Now: Should one do business with so unsavory an actor as Saddam? Presidents Jimmy Carter and Reagan had been down this road before, with mixed results. But by 9/11, it was all but universally acknowledged—above all, by Washington’s most experienced hands—that the United States could not do business with Saddam. He was, after all, a “certifiable maniac.”
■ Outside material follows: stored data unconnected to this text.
-- ==== Sys2Proof/Laws/Ops.lean ====
section
/-!
SUPPORT. The shared operations: what each leaves in each field, and for those that can end in more than one way one lemma that lists
the ways.
-/

namespace Sys2Proof.Machine

/-! traceEntry -/

@[simp] theorem traceEntry_ac (e : TraceEntry) (s : State) :
    (traceEntry e s).ac = s.ac := by
  unfold traceEntry; split <;> rfl
@[simp] theorem traceEntry_mq (e : TraceEntry) (s : State) :
    (traceEntry e s).mq = s.mq := by
  unfold traceEntry; split <;> rfl
@[simp] theorem traceEntry_pc (e : TraceEntry) (s : State) :
    (traceEntry e s).pc = s.pc := by
  unfold traceEntry; split <;> rfl
@[simp] theorem traceEntry_ir (e : TraceEntry) (s : State) :
    (traceEntry e s).ir = s.ir := by
  unfold traceEntry; split <;> rfl
@[simp] theorem traceEntry_mar (e : TraceEntry) (s : State) :
    (traceEntry e s).mar = s.mar := by
  unfold traceEntry; split <;> rfl
@[simp] theorem traceEntry_mdr (e : TraceEntry) (s : State) :
    (traceEntry e s).mdr = s.mdr := by
  unfold traceEntry; split <;> rfl
@[simp] theorem traceEntry_mem (e : TraceEntry) (s : State) :
    (traceEntry e s).mem = s.mem := by
  unfold traceEntry; split <;> rfl
@[simp] theorem traceEntry_rs (e : TraceEntry) (s : State) :
    (traceEntry e s).rs = s.rs := by
  unfold traceEntry; split <;> rfl
@[simp] theorem traceEntry_cfg (e : TraceEntry) (s : State) :
    (traceEntry e s).cfg = s.cfg := by
  unfold traceEntry; split <;> rfl
@[simp] theorem traceEntry_events (e : TraceEntry) (s : State) :
    (traceEntry e s).events = s.events ++ tracesShown s.cfg [e] := by
  unfold traceEntry tracesShown; split <;> simp
@[simp] theorem traceEntry_inputPending (e : TraceEntry) (s : State) :
    (traceEntry e s).inputPending = s.inputPending := by
  unfold traceEntry; split <;> rfl
@[simp] theorem traceEntry_replies (e : TraceEntry) (s : State) :
    (traceEntry e s).replies = s.replies := by
  unfold traceEntry; split <;> rfl
@[simp] theorem traceEntry_calls (e : TraceEntry) (s : State) :
    (traceEntry e s).calls = s.calls := by
  unfold traceEntry; split <;> rfl
@[simp] theorem traceEntry_loadAnswers (e : TraceEntry) (s : State) :
    (traceEntry e s).loadAnswers = s.loadAnswers := by
  unfold traceEntry; split <;> rfl
@[simp] theorem traceEntry_draws (e : TraceEntry) (s : State) :
    (traceEntry e s).draws = s.draws := by
  unfold traceEntry; split <;> rfl

/-! debugHook -/

@[simp] theorem debugHook_ac (s : State) : (debugHook s).ac = s.ac := by
  unfold debugHook; split <;> rfl
@[simp] theorem debugHook_mq (s : State) : (debugHook s).mq = s.mq := by
  unfold debugHook; split <;> rfl
@[simp] theorem debugHook_pc (s : State) : (debugHook s).pc = s.pc := by
  unfold debugHook; split <;> rfl
@[simp] theorem debugHook_ir (s : State) : (debugHook s).ir = s.ir := by
  unfold debugHook; split <;> rfl
@[simp] theorem debugHook_mar (s : State) : (debugHook s).mar = s.mar := by
  unfold debugHook; split <;> rfl
@[simp] theorem debugHook_mdr (s : State) : (debugHook s).mdr = s.mdr := by
  unfold debugHook; split <;> rfl
@[simp] theorem debugHook_mem (s : State) : (debugHook s).mem = s.mem := by
  unfold debugHook; split <;> rfl
@[simp] theorem debugHook_rs (s : State) : (debugHook s).rs = s.rs := by
  unfold debugHook; split <;> rfl
@[simp] theorem debugHook_cfg (s : State) : (debugHook s).cfg = s.cfg := by
  unfold debugHook; split <;> rfl
@[simp] theorem debugHook_events (s : State) :
    (debugHook s).events = s.events ++ debugShown s.cfg s.pc := by
  unfold debugHook debugShown; split <;> simp
@[simp] theorem debugHook_inputPending (s : State) :
    (debugHook s).inputPending = s.inputPending := by
  unfold debugHook; split <;> rfl
@[simp] theorem debugHook_replies (s : State) :
    (debugHook s).replies = s.replies := by
  unfold debugHook; split <;> rfl
@[simp] theorem debugHook_calls (s : State) : (debugHook s).calls = s.calls := by
  unfold debugHook; split <;> rfl
@[simp] theorem debugHook_loadAnswers (s : State) :
    (debugHook s).loadAnswers = s.loadAnswers := by
  unfold debugHook; split <;> rfl
@[simp] theorem debugHook_draws (s : State) : (debugHook s).draws = s.draws := by
  unfold debugHook; split <;> rfl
U.S. history is littered with examples not only of the laxity Americans exhibit toward their morally challenged allies but also of how comically they demonize their adversaries. Saddam was many horrible things, but he was not suicidal. Most everybody in Washington, including the press, failed to see this, and failed as well to appreciate the complicated game of survival he was playing as a secular dictator living next door to the Islamic theocracy of Iran. Instead, went the groupthink: A maniac was capable of anything. A maniac would never dispose of his deadly weapons. A maniac would surely use those weapons—or, as Bush hypothesized about Saddam without a shred of evidence but with little pushback from Democrats or the media, “would like nothing more than to use a terrorist network to attack and to kill and leave no fingerprints behind.”
Even before Feb. 5, 2003, when Powell laid out the soon-to-be-disproven case that Iraq had violated U.N. resolutions by retaining a weapons program, Biden was already sold on the subject, declaring a week before Powell’s speech, “Every world leader in Europe and the Middle East knows he’s in material breach.” This assumption, like that of Saddam being a “certifiable maniac,” was akin to a family fable, a convenient verity that somehow gained credibility over the years even as it took on more hyperbole.
During the campaign, Biden has passed on opportunities to elaborate his lessons learned from the Iraq experience. That’s not to say he hasn’t learned any. A nuclear physicist on the Senate Foreign Relations Committee’s payroll, Peter Zimmerman, had warned the committee’s chairman, Biden, of flaws in the prewar intelligence. Biden later apologized to Zimmerman for not listening. The question is, who would a President Biden listen to now?
As to who duped whom in the Iraq saga, the blame deserves a wide distribution. Ultimately, however, it’s all in the family—and that, I believe, is the lesson worth absorbing from this tragic episode. Today, even as Americans suffer the latest reminder of what happens when leadership fails them, a long-overdue dialogue about race and power is also underway. The two conversations belong together. In finally addressing America’s ongoing tolerance of unchecked police brutality, and of the omnipresent monuments to a slaveholding past, Americans are in effect acknowledging an insularity that is racist, but not only that. A democracy whose leaders listen only to each other is as prone to degeneration as any incestuous family. It’s unknowable, of course, whether the United States would have gone to war against Iraq had the so-called experts in the White House Situation Room included smart and accomplished newcomers to Washington who could see the “certifiable” for the tall tale it was. What we do know is that the tale said more about the tellers than most of them will yet admit.